Im Fahrwasser des Arabischen Frühlings, der im Nachbarland Tunesien begonnen hatte und sich gegen politische Eliten, aber auch gegen religiöse Bevormundung wandte, kam es in den 2010er Jahren in der konstitutionellen Monarchie Marokko zu Protesten und einer neuen Verfassung, wie Naila Tazi erklärt. In der Folge führte das Gnaoua-Festival 2012 ein „Menschenrechtsforum“ ein. Dieses Mal stand es unter dem Motto „Marokko, Spanien, Portugal. Eine Geschichte mit Zukunft“, ein Wink ins Jahr 2030, wenn die drei Länder gemeinsam die Fußball-WM der Männer ausrichten werden.

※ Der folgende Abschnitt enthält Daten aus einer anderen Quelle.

-- ==== Sys2Proof/Machine/VeLagg.lean ====
section
/-!
DEFINITION. The meanings of the vector engine's lagg-queue instructions (class 0xB) (spec/04_vector_engine.md R122).
-/
namespace Sys2Proof.Machine

/-- LWAIT (R141). -/
def execLwait (p : Fin 256) (w : VeWaits) (s : State) : Host.Outcome State Fault Refusal :=
  veStep p w 11 0 veLwait s

/-- LPEEK (R141). -/
def execLpeek (p : Fin 256) (w : VeWaits) (s : State) : Host.Outcome State Fault Refusal :=
  veStep p w 11 1 veLpeek s

/-- LLD (R143). -/
def execLld (p : Fin 256) (w : VeWaits) (s : State) : Host.Outcome State Fault Refusal :=
  veStep p w 11 2 veLld s

/-- LLDW (R143). -/
def execLldw (p : Fin 256) (w : VeWaits) (s : State) : Host.Outcome State Fault Refusal :=
  veStep p w 11 3 veLldw s

/-- LREL (R144). -/
def execLrel (p : Fin 256) (w : VeWaits) (s : State) : Host.Outcome State Fault Refusal :=
  veStep p w 11 4 veLrel s

end Sys2Proof.Machine
end

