-- ==== Sys2Proof/Machine/Dispatch.lean ====
section
/-!
DEFINITION. The one dispatch: one arm per command, each one direct call of that command's meaning.
-/
namespace Sys2Proof.Machine
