/-- R436, R442, R445 to R449, R454, R459, R482, R557: a diode at 110 °C, coolant lost for 50 ms, an input fault, fewer than 12
first stages or a third-level rail trip the package: Tripped, with the cause recorded and every rail but VSB off. Short of a
trip a low coolant signal is logged; a first stage's failure is recorded, logged and raises POWER; a rail of a cluster that
trips a second time in a second has its cluster reset, a third time in a day its cores fenced; an open sense line is recorded
once; a droop stretches its cluster; a mistrusted diode or a droop that persists fences its core; samples update what the
limiters read, a diode at 106 °C for 100 samples of 10 µs trips, a thermistor that reads open or shorted is logged once and
ignored; a legal PWR.CTRL waits for the next tick and any other is ignored and recorded.
The model's own readings here: log 16. -/
def Obligations.ProtectionsTripOrActOnTheirSamples : Prop :=
  (
    (∀ (k : Fin 4) (reading : Nat) (s : State), k.val < 3 → s.pst ≠ .off → s.pst ≠ .tripped →
      ∃ u, exec (.inputFault k reading) s = .next u ∧ u.pst = .tripped ∧ u.pwr.tripCause = 4 + k.val ∧ RailsOff s u)
    ∧ (∀ (us : Nat) (s : State), s.pst ≠ .off → s.pst ≠ .tripped → 50000 ≤ us →
      ∃ u, exec (.coolFlowLow us) s = .next u ∧ u.pst = .tripped ∧ u.pwr.tripCause = 3 ∧ RailsOff s u)
    ∧ (∀ (r : ThermalRead) (s : State), s.pst ≠ .off → s.pst ≠ .tripped →
      (thermalTemps r).any (fun e => decide (1100 ≤ e.2) && decide (e.1 < 0x318)) = true →
      ∃ u, exec (.thermalSample r) s = .next u ∧ u.pst = .tripped ∧ u.pwr.tripCause = 1 ∧ RailsOff s u)
    ∧ (∀ (i : Fin 24) (s : State), s.pst ≠ .off → s.pst ≠ .tripped → s.pwr.stagesBad.getLsbD i = false →
      popCount 24 (s.pwr.stagesBad ||| BitVec.ofNat 24 (2 ^ i.val)).toNat > 12 →
      ∃ u, exec (.stageFail i) s = .next u ∧ u.pst = .tripped ∧ u.pwr.tripCause = 7 ∧ RailsOff s u)
    ∧ (∀ (r : Fin 50) (reading : Nat) (s : State), s.pst ≠ .off → s.pst ≠ .tripped → 32 ≤ r.val →
      ∃ u, exec (.railOvercurrent r reading) s = .next u ∧ u.pst = .tripped ∧ u.pwr.tripCause = 7 ∧ RailsOff s u))
  ∧ (
    (∀ (us : Nat) (s : State), s.pst ≠ .off → us < 50000 →
      exec (.coolFlowLow us) s = .next (logAdd s { code := 0x80, src := 8, sev := 1, args := [us] }))
    ∧ (∀ (reading : Nat) (s : State), s.pst ≠ .off → s.pwr.rangeLogged = false →
      exec (.inputFault 3 reading) s = .next (logAdd { s with pwr := { s.pwr with rangeLogged := true } }
        { code := 0x71, src := 7, sev := 1, args := [reading] }))
    ∧ (∀ (reading : Nat) (s : State), s.pwr.rangeLogged = true → exec (.inputFault 3 reading) s = .next s)
    ∧ (∀ s : State, s.pwr.rsenseLost = true → exec .remoteSenseOpen s = .next s)
    ∧ (∀ s : State, s.pst ≠ .off → s.pwr.rsenseLost = false →
      ∃ u, exec .remoteSenseOpen s = .next u
        ∧ u = raiseIrq (logAdd { s with pwr := { s.pwr with rsenseLost := true } } { code := 0x74, src := 7, sev := 1 }) 5
        ∧ u.pwr = { s.pwr with rsenseLost := true }
        ∧ u.host.irqStat.getLsbD 5 = true ∧ SampleFrame s u)
    ∧ (∀ s : State, exec .remoteSenseRestored s = .next { s with pwr := { s.pwr with rsenseLost := false } })
    ∧ (∀ (i : Fin 24) (s : State), s.pst ≠ .off → s.pst ≠ .tripped → s.pwr.stagesBad.getLsbD i = false →
      popCount 24 (s.pwr.stagesBad ||| BitVec.ofNat 24 (2 ^ i.val)).toNat ≤ 12 →
      ∃ u, exec (.stageFail i) s = .next u
        ∧ u = raiseIrq (logAdd { s with pwr := u.pwr }
            { code := 0x72, inst := i, src := 7, sev := 2, args := [stagesOk u.pwr] }) 5
        ∧ u.pwr = { s.pwr with stagesBad := s.pwr.stagesBad ||| BitVec.ofNat 24 (2 ^ i.val) }
        ∧ u.host.irqStat.getLsbD 5 = true ∧ SampleFrame s u)
    ∧ (∀ (r : Fin 50) (reading : Nat) (s : State), s.pst = .active → r.val < 32 → tabGet s.bring.railOc [] r.val = [] →
      ∃ u, exec (.railOvercurrent r reading) s = .next u ∧ tabGet u.bring.railOc [] r.val = [s.uptime] ∧ u.pwr = s.pwr
        ∧ u = raiseIrq (logAdd { s with bring := u.bring }
            { code := 0x73, inst := (0x519 + r.val) % 256, src := 7, sev := 2, args := [1] }) 5
        ∧ u.host.irqStat.getLsbD 5 = true ∧ SameUnits s u)
    ∧ (∀ (r : Fin 50) (reading : Nat) (s : State) (t : Nat), s.pst = .active → r.val < 32 →
      tabGet s.bring.railOc [] r.val = [t] → s.uptime < t + 1000000000 → (clusterCores r.val).any (coreOn s) = true →
      ∃ u, exec (.railOvercurrent r reading) s = .next u ∧ u.bring.clusterResets.contains r.val = true)
    ∧ (∀ (r : Fin 50) (reading : Nat) (s : State) (t v : Nat), s.pst = .active → r.val < 32 →
      tabGet s.bring.railOc [] r.val = [t, v] → s.uptime < t + dayNs → s.uptime < v + dayNs →
      ∃ u, exec (.railOvercurrent r reading) s = .next u ∧ ∀ p, p / 8 = r.val → coreOn u p = false)
    ∧ (∀ (c : Fin 32) (s : State), s.pst = .active → s.pwr.droop.contains c.val = false →
      exec (.droopDetect c) s = .next { s with pwr := { s.pwr with
        droop := setIns s.pwr.droop c.val, ctr := ctrAdd s.pwr.ctr 0x188 1 } })
    ∧ (∀ (c : Fin 32) (s : State),
      exec (.droopEnd c) s = .next { s with pwr := { s.pwr with droop := setDel s.pwr.droop c.val } })
    ∧ (∀ (p : Fin 256) (s : State), s.pst = .active → coreOn s p = true →
      ∃ u v, exec (.droopPersist p) s = .next u ∧ exec (.diodeMismatch p) s = .next v ∧ coreOn u p = false
        ∧ coreOn v p = false ∧ (u.core p).ras.fenceCause = 7 ∧ (v.core p).ras.fenceCause = 6
        ∧ (∀ n, n ≠ p.val → n < 256 → coreOn u n = coreOn s n ∧ coreOn v n = coreOn s n))
    ∧ (∀ (mv0 mv1 : Nat) (s : State), s.pst ≠ .off → 25 < mv0 → mv0 < 2450 → 25 < mv1 → mv1 < 2450 →
      ∃ u, exec (.thermistorSample mv0 mv1) s = .next u ∧ SampleFrame s u
        ∧ tabGet u.bit.sensors 0 0x700 = thermDeci mv0 ∧ tabGet u.bit.sensors 0 0x701 = thermDeci mv1
        ∧ u.pwr.sensorLogged.contains 0 = false ∧ u.pwr.sensorLogged.contains 1 = false)
    ∧ (∀ (mv0 mv1 : Nat) (s : State), s.pst ≠ .off →
      exec (.thermistorSample mv0 mv1) s = .next (thermistor (thermistor s 0 mv0) 1 mv1))
    ∧ (∀ (i mv : Nat) (s : State), (2450 ≤ mv ∨ mv ≤ 25) →
      (s.pwr.sensorLogged.contains i = true → thermistor s i mv = s)
      ∧ (s.pwr.sensorLogged.contains i = false → thermistor s i mv = logAdd
          { s with pwr := { s.pwr with sensorLogged := setIns s.pwr.sensorLogged i } }
          { code := 0x82, inst := i, src := 8, sev := 1, args := [if 2450 ≤ mv then 1 else 2] }))
    ∧ (∀ (r : ThermalRead) (s : State), s.pst ≠ .off → s.pst ≠ .tripped →
      (thermalTemps r).any (fun e => decide (1100 ≤ e.2) && decide (e.1 < 0x318)) = false →
      (hotRuns s.pwr (thermalTemps r)).any (fun e => decide (100 ≤ e.2)) = true →
      ∃ u, exec (.thermalSample r) s = .next u ∧ u.pst = .tripped ∧ u.pwr.tripCause = 2 ∧ RailsOff s u)
    ∧ (∀ (r : ThermalRead) (s : State), s.pst ≠ .off →
      (thermalTemps r).any (fun e => decide (1100 ≤ e.2) && decide (e.1 < 0x318)) = false →
      (hotRuns s.pwr (thermalTemps r)).any (fun e => decide (100 ≤ e.2)) = false →
      exec (.thermalSample r) s = .next { s with
        pwr := { s.pwr with
          over106 := hotRuns s.pwr (thermalTemps r), therm103 := stretched s.pwr r
          hot := r.core.any (fun t => decide (950 < t)) || ((r.other.drop 24).take 32).any (fun t => decide (950 < t))
          cool := r.core.all (fun t => decide (t < 920)) && ((r.other.drop 24).take 32).all (fun t => decide (t < 920)) }
        bit := { s.bit with sensors := (thermalTemps r).foldl (fun l e => tabSet l e.1 e.2) s.bit.sensors } })
    ∧ (∀ (watts vin10 clk : Nat) (s : State), s.pst ≠ .off →
      ∃ u, exec (.fastLimiterSample watts vin10 clk) s = .next u ∧ SampleFrame s u ∧ u.host = s.host ∧ u.log = s.log
        ∧ u.pwr.draws = (watts :: s.pwr.draws).take 10000 ∧ u.pwr.vin10 = vin10
        ∧ u.pwr.pinW = sampleSum u.pwr.draws / u.pwr.draws.length
        ∧ (s.pst = .active → (5000 < watts ∨ 125 * vin10 < 100 * watts) → u.pwr.fast10 = 150)
        ∧ (s.pst = .active → ¬(5000 < watts ∨ 125 * vin10 < 100 * watts) →
            u.pwr.fast10 = min 150 (s.pwr.fast10 + 4)
              ∨ u.pwr.fast10 = (if watts < 5000 then s.pwr.fast10 - 1 else s.pwr.fast10)))
    ∧ (∀ s : State, exec .alertTimeout s = .next { s with bit := { s.bit with alertUntil := none } })
    ∧ (∀ (v : W64) (s : State), served s = true → 1200 ≤ bits v.toNat 15 0 → bits v.toNat 15 0 ≤ partTdp s.partNo →
      bits v.toNat 15 0 % 10 = 0 → s.agt.opEn.getLsbD (bits v.toNat 35 32) = true → bits v.toNat 63 36 = 0 →
      bits v.toNat 31 17 = 0 → exec (.pwrCtrlWrite v) s = .next { s with pwr := { s.pwr with next := some v } })
    ∧ (∀ (v : W64) (s : State), served s = true → (bits v.toNat 15 0 < 1200 ∨ partTdp s.partNo < bits v.toNat 15 0
        ∨ bits v.toNat 15 0 % 10 ≠ 0 ∨ s.agt.opEn.getLsbD (bits v.toNat 35 32) = false ∨ bits v.toNat 63 36 ≠ 0
        ∨ bits v.toNat 31 17 ≠ 0) → exec (.pwrCtrlWrite v) s = .next (writeIgnored s 2 0x100)))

Den Ball nimmt der Keynote-Speaker, der ehemalige spanische Ministerpräsident José Luis Zapatero, dankbar auf und betont, die gesamte Region habe viele Gemeinsamkeiten und sei eine Wiege der Zivilisation. Ganz Altruist, deklamiert Zapatero: „Wir müssen selbstlos sein, um im Leben vorwärtszukommen.“ Er spricht sogar davon, dass künstliche Intelligenz dazu genutzt werden sollte, um Frieden auf Erden zu schaffen. Bald kommt der Sozialist auf die Menschenrechte zu sprechen und klagt Israel ihrer Verletzung in Gaza an, während er die Hamas mit keiner Silbe erwähnt. Nicht alle sind davon ergriffen. Die marokkanische Journalistin neben mir kritzelt Strichmännchen. In der Fragestunde nach seinem Vortrag wird Zapatero kritisch auf die negative Haltung vieler Spa­nie­r:In­nen gegen marokkanische Arbeitsmigranten angesprochen, dazu fällt ihm nichts ein.

Jimi Hendrix kam Ende der 1960er nach Essaouira, genau wie die Jazzmusiker Pharoah Sanders und Joe Zawinul

Naila Tazi betont gegenüber der taz ausdrücklich, dass Essouira – im 17. Jahrhundert unter dem Namen Mogador portugiesischer Handelsposten –, eine tolerante Stadt sei, in der Juden, Muslime und Christen seit Jahrhunderten friedlich zusammenleben. Ein bisschen panarabische Soli muss schon sein, ihr Festival hat mehrere palästinensische Künstler eingeladen, darunter den in New York lebenden Geiger Simon Shaheen, der auf dem Dach des Stadtturms Borj Bab Marrakesch spielt. Die westöstliche Fusionmusik seines Quartetts erschöpft sich schnell in allzu virtuosem Solieren. Dem Publikum gefällt genau das, darunter viele junge angloamerikanischen Frauen und Männer, manche mit Stofftaschen, auf denen ein Stück Melone abgebildet ist, nebst dem Spruch „This is not a Melon“.

Für das postkoloniale Elend, das nach Marokko importiert wird, kann das Festival aber nichts. Essaouira besticht in diesen Tagen durch widersprüchliches und zugleich gechilltes Ambiente. Und nicht zuletzt durch die Pracht der ritualistischen Gnaoua-Musik, der der Nahost-Konflikt auch in hundert Jahren nichts von ihrem Zauber wegnehmen kann.

Die Recherche zu diesem Text wurde von der Unesco unterstützt.